If firmware can't know the error is recoverable, it also can't know it's
fatal. When firmware does try to make a determination from insufficient
information, it opens itself up to sarky remarks. That's fair game.

(snip)
>> If we're going to split recovery paths, then it makes better sense to
>> have a system where handleable errors are passed down to a lesser
>> context. Or even run non-blocking handlers in whatever context they are
>> received. Much more than having a special case for a specific error.
> 
> Yes. I think running the NMI-safe parts of the handler first, then the IRQ-parts
> when we drop to IRQ context is the way to do this.

Coming soon to a ML near you.

>>>> I abstract things at irq_work_queue(): "queue this work and let me
>>>> return from this interrupt"
>>>
>>> ('from this NMI', to come back later as an IRQ, from where we can call
>>> schedule_work_on(). This chaining is because the scheduler takes irqsave
>>> spin-locks to schedule the work.)
>>
>> Hopefully, the handling is set up in such a way that I don't have to
>> worry about these details on a per-error basis. If I do have to worry,
>> them I must be doing something wrong.
> 
> I agree, but something has to know. Lets tackle AER first,

The actual handler knows. For AER, that's do_recovery().

> where we have none of theses concerns

Untamed PCIe errors can end up as MCEs and triple-fault the CPU :)
You didn't think we get a free ride with AER, did you?

(snip)
>>> On arm64 poisoned-cache locations triggering an external abort (leading to a
>>> NOTIFY_SEA NMI-like notification to APEI) in response to a load is synchronous,
>>> hence the live-lock problem.
>>
>> How is this currently handled in the kernel-first case?
> 
> We don't have any kernel-first support today

:(

> it would need the Arm version of
> MCA (v8.2 RAS Extensions) which are relatively new. Everything we've seen so far
> is using firmware-first as it has to know a little about the SoC topology.
> 
> How would it be handled? For the kernel-first version of NOTIFY_SEA the code
> would get the interrupted pt_regs and can probe the RAS Error registers (snip)

Sounds like a regular, standard, raceless error handler :)


>>>> I am not concert about livelocking the system.
>>>
>>> This is what keeps me awake at night.
>>
>> Nothing keeps me awake at night. I keep others awake at night.
> 
> (Ha! I owe you a beer!)

(I will not forget)

>>> I think your platform has NMI handled as MCE/kernel-first for synchronous CPU
>>> errors. SMI triggered by PCI-AER are notified by NMI too, but handled by
>>> firmware-first.
>>
>> MCEs come in via FFS.
> 
> Oh? I thought those were to separate worlds. I assumed MCE-NMIs didn't go via SMM.

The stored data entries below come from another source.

-- ==== Sys2Proof/Tests/Slice0.lean ====
section
/-! SUPPORT. Tests of one decode or one step each; expected values are the spec's own vectors (95_test_vectors.md) or are
written out from its rules. Below them: a named witness for the hypotheses of each obligation. -/

namespace Sys2Proof.Tests

open Sys2Proof Sys2Proof.Machine

/-- The next state of an outcome, where there is one. -/
def nextOf (r : Result) : Option State :=
  match r with
  | .next t => some t
  | _ => none

/-- The fault of an outcome, where there is one. -/
def faultOf (r : Result) : Option Fault :=
  match r with
  | .fault f => some f
  | _ => none

/-- The refusal of an outcome, where there is one. -/
def refusalOf (r : Result) : Option Refusal :=
  match r with
  | .refused q => some q
  | _ => none

/-- `vs` as the first cells of a buffer. -/
def cells {α : Type} (vs : List α) : Memory α := cellsAt 0 vs

/-- The header of V1: 4 x 2. -/
def headerV1 : List Byte := [0x42, 0x49, 0x54, 0x4D, 4, 0, 0, 0, 2, 0, 0, 0]

/-- The state of V1 with every operand of every operation in place: a 4 x 2 all-black image. -/
def sample : State := { State.reset with
  width := some 4
  height := some 2
  hdrLen := some 12
  wordAvail := some 1
  hbuf := cells headerV1
  wmem := cells [0x000000FF]
  gmem := cells [0, 0, 0, 0, 0, 0, 0, 0] }

/-- `sample` with one line as the host's program. -/
def line (f : HostForm) : State := { sample with hostProg := [f] }

/-! ### Decoding: words written out bit by bit from R60 and R61 -/

theorem test_decode_hdrParse : decode 0b00000000000000000000000000000000#32 = .ok .hdrParse := by decide

theorem test_decode_hdrWrite : decode 0b00000000000000000000000000000001#32 = .ok .hdrWrite := by decide

theorem test_decode_unpack : decode 0b00000000000000000000000000000010#32 = .ok .unpack := by decide

theorem test_decode_pack : decode 0b00000000000000000000000000000011#32 = .ok .pack := by decide

/-- CW5 to CW8. -/
theorem test_decode_reserved :
    decode 0x00000004#32 = .error .reservedBits ∧ decode 0x80000003#32 = .error .reservedBits ∧
    decode 0xFFFFFFFF#32 = .error .reservedBits ∧ decode 0x00000007#32 = .error .reservedBits := by decide

theorem test_decodeTableWord :
    decodeTableWord 32 0 = some .hdrParse ∧ decodeTableWord 32 1 = some .hdrWrite ∧
    decodeTableWord 32 2 = some .unpack ∧ decodeTableWord 32 3 = some .pack ∧ decodeTableWord 32 4 = none := by decide

theorem test_withFetchWord_places : nextForm (State.reset.withFetchWord 32 3) = some (.cmd 0x00000003#32) := by decide

/-! ### WellFormed: an ill-formed term for each check -/

theorem test_wf_instr : ∀ i ∈ [Instr.hdrParse, .hdrWrite, .unpack, .pack], i.wf = true := by decide

theorem test_wf_commandWord : commandWordWf 0x00000003#32 = true ∧ commandWordWf 0x00000004#32 = false := by decide

theorem test_wf_reservedRegister :
    HostForm.wf Config.unbounded (.rdReg 6) = true ∧ HostForm.wf Config.unbounded (.rdReg 7) = false ∧
    HostForm.wf Config.unbounded (.wrReg 7 (.d32 0)) = false := by decide

theorem test_wf_registerWidth :
    HostForm.wf Config.unbounded (.wrReg 5 (.d64 0)) = true ∧ HostForm.wf Config.unbounded (.wrReg 5 (.d32 0)) = false ∧
    HostForm.wf Config.unbounded (.wrReg 2 (.d64 0)) = false ∧ HostForm.wf Config.unbounded (.wrReg 0 (.d8 0)) = false := by
  decide

theorem test_wf_hbufCapacity :
    HostForm.wf Config.unbounded (.wrHbuf 11 [0]) = true ∧ HostForm.wf Config.unbounded (.wrHbuf 11 [0, 0]) = false ∧
    HostForm.wf Config.unbounded (.rdHbuf 12) = false := by decide

theorem test_wf_bufferCapacities :
    HostForm.wf { pixelCap := some 8, wordCap := some 1 } (.wrGmem 7 [0]) = true ∧
    HostForm.wf { pixelCap := some 8, wordCap := some 1 } (.wrGmem 7 [0, 0]) = false ∧
    HostForm.wf { pixelCap := some 8, wordCap := some 1 } (.rdGmem 8) = false ∧
    HostForm.wf { pixelCap := some 8, wordCap := some 1 } (.wrWmem 0 [0, 0]) = false ∧
    HostForm.wf { pixelCap := some 8, wordCap := some 1 } (.rdWmem 1) = false := by decide

/-! ### The operations, against the vectors of 95_test_vectors.md -/

/-- HP6. -/
theorem test_hdrParse_hp6 :
    (nextOf (exec .hdrParse { State.reset with
        hdrLen := some 12
        hbuf := cells [0x42, 0x49, 0x54, 0x4D, 0x78, 0x56, 0x34, 0x12, 0xF0, 0xDE, 0xBC, 0x9A] })).map
      (fun t => (t.status, t.width, t.height, t.wordCount))
    = some (0, some 0x12345678, some 0x9ABCDEF0, some 0x0058075271216904) := by decide

/-- HP16. -/
theorem test_hdrParse_hp16 :
    faultOf (exec .hdrParse { State.reset with hdrLen := some 12, hbuf := cells [0x42, 0x49, 0x54, 0x4D] })
    = some (.unsetData .hbuf 4) := by decide

/-- HW7. -/
theorem test_hdrWrite_hw7 :
    (nextOf (exec .hdrWrite { State.reset with width := some 0x12345678, height := some 0x9ABCDEF0 })).map
      (fun t => (t.status, t.hdrLen, t.hbuf))
    = some (0, some 12, cells [0x42, 0x49, 0x54, 0x4D, 0x78, 0x56, 0x34, 0x12, 0xF0, 0xDE, 0xBC, 0x9A]) := by decide

/-- HW9. -/
theorem test_hdrWrite_hw9 :
    faultOf (exec .hdrWrite { State.reset with height := some 2 }) = some (.unsetOperand .width) := by decide

/-- UP2. -/
theorem test_unpack_up2 :
    (nextOf (exec .unpack { sample with wmem := cells [0x000000A5] })).map (fun t => (t.status, t.wordCount, t.gmem))
    = some (0, some 1, cells [0, 255, 0, 255, 255, 0, 255, 0]) := by decide

/-- UP13 and UP14: `TRUNCATED` comes before `CAPACITY`. -/
theorem test_unpack_up13_up14 :
    (nextOf (exec .unpack { sample with
        caps := { pixelCap := some 8, wordCap := none }, width := some 3, height := some 3 })).map (·.status) = some 3 ∧
    (nextOf (exec .unpack { sample with
        caps := { pixelCap := some 8, wordCap := none }, width := some 3, height := some 3
        wordAvail := some 0 })).map (·.status) = some 2 := by decide

/-- PK10. -/
theorem test_pack_pk10 :
    (nextOf (exec .pack { State.reset with
        width := some 5, height := some 2, gmem := cells [0, 1, 128, 254, 255, 0, 0, 7, 0, 200] })).map
      (fun t => (t.status, t.wordCount, t.wordAvail, t.wmem))
    = some (0, some 1, some 1, cells [0x00000161]) := by decide

/-- PK9: the second word is tail padding and white. -/
theorem test_pack_pk9 :
    packWords (List.replicate 3 255 ++ List.replicate 3 0 ++ List.replicate 27 255) 2 = [0x00000038, 0x00000000] := by decide

/-! ### Host access -/

/-- R25: a host read of `CMD` returns 0. -/
theorem test_read_cmd : (nextOf (step (line (.rdReg 0)))).map (·.hostReads) = some [.d32 0] := by decide

/-- R24: a write to `WORD_COUNT` is ignored. -/
theorem test_write_wordCount_ignored :
    nextOf (step (line (.wrReg 6 (.d64 9)))) = some (advance (line (.wrReg 6 (.d64 9)))) := by decide

/-- R159. -/
theorem test_reserved_register_refused : refusalOf (step (line (.rdReg 7))) = some (.reservedRegister 7) := by decide

/-- CW6: the reserved bit comes before the operation. -/
theorem test_reserved_bit :
    nextOf (step (line (.cmd 0x80000003))) = some { line (.cmd 0x80000003) with status := 4, hostPos := 1 } := by decide

/-! ### Witnesses: a concrete state and operands that meet the hypotheses of each obligation, clause by clause -/

/-- A 1 x 1 capacity for pixels and for words. -/
def tight : Config.Caps := { pixelCap := some 1, wordCap := some 1 }

/-- A field of the header that `sample` holds. -/
theorem sample_magic : FieldIs sample 0 0x4D544942#32 := ⟨0x42, 0x49, 0x54, 0x4D, by decide⟩

theorem sample_width : FieldIs sample 4 4#32 := ⟨4, 0, 0, 0, by decide⟩

theorem sample_height : FieldIs sample 8 2#32 := ⟨2, 0, 0, 0, by decide⟩

theorem sample_words : sample.wmem.Holds (numWords 4 2) (fun _ => 0x000000FF) := by
  rw [show numWords 4 2 = 1 by decide]
  intro k hk
  interval_cases k; rfl

theorem sample_grid : sample.gmem.Holds (numPixels 4 2) (fun _ => 0) := by
  rw [show numPixels 4 2 = 8 by decide]
  intro k hk
  interval_cases k <;> rfl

FFS is done in SMM. I'm certain there's a very simple and easy way in
which MCEs can be reported kernel-first, but I've only seen it done FFS
recently.

(snip)
> I think the way forward here is to spot defer-able errors, even if they are
> marked fatal. Initially this will just be AER, but if we can split up the
> handlers to have NMI/IRQ/Process context counterparts, we may be able to do
> enough work early-on to defer other types of error.

You're gonna love my v2.

Alex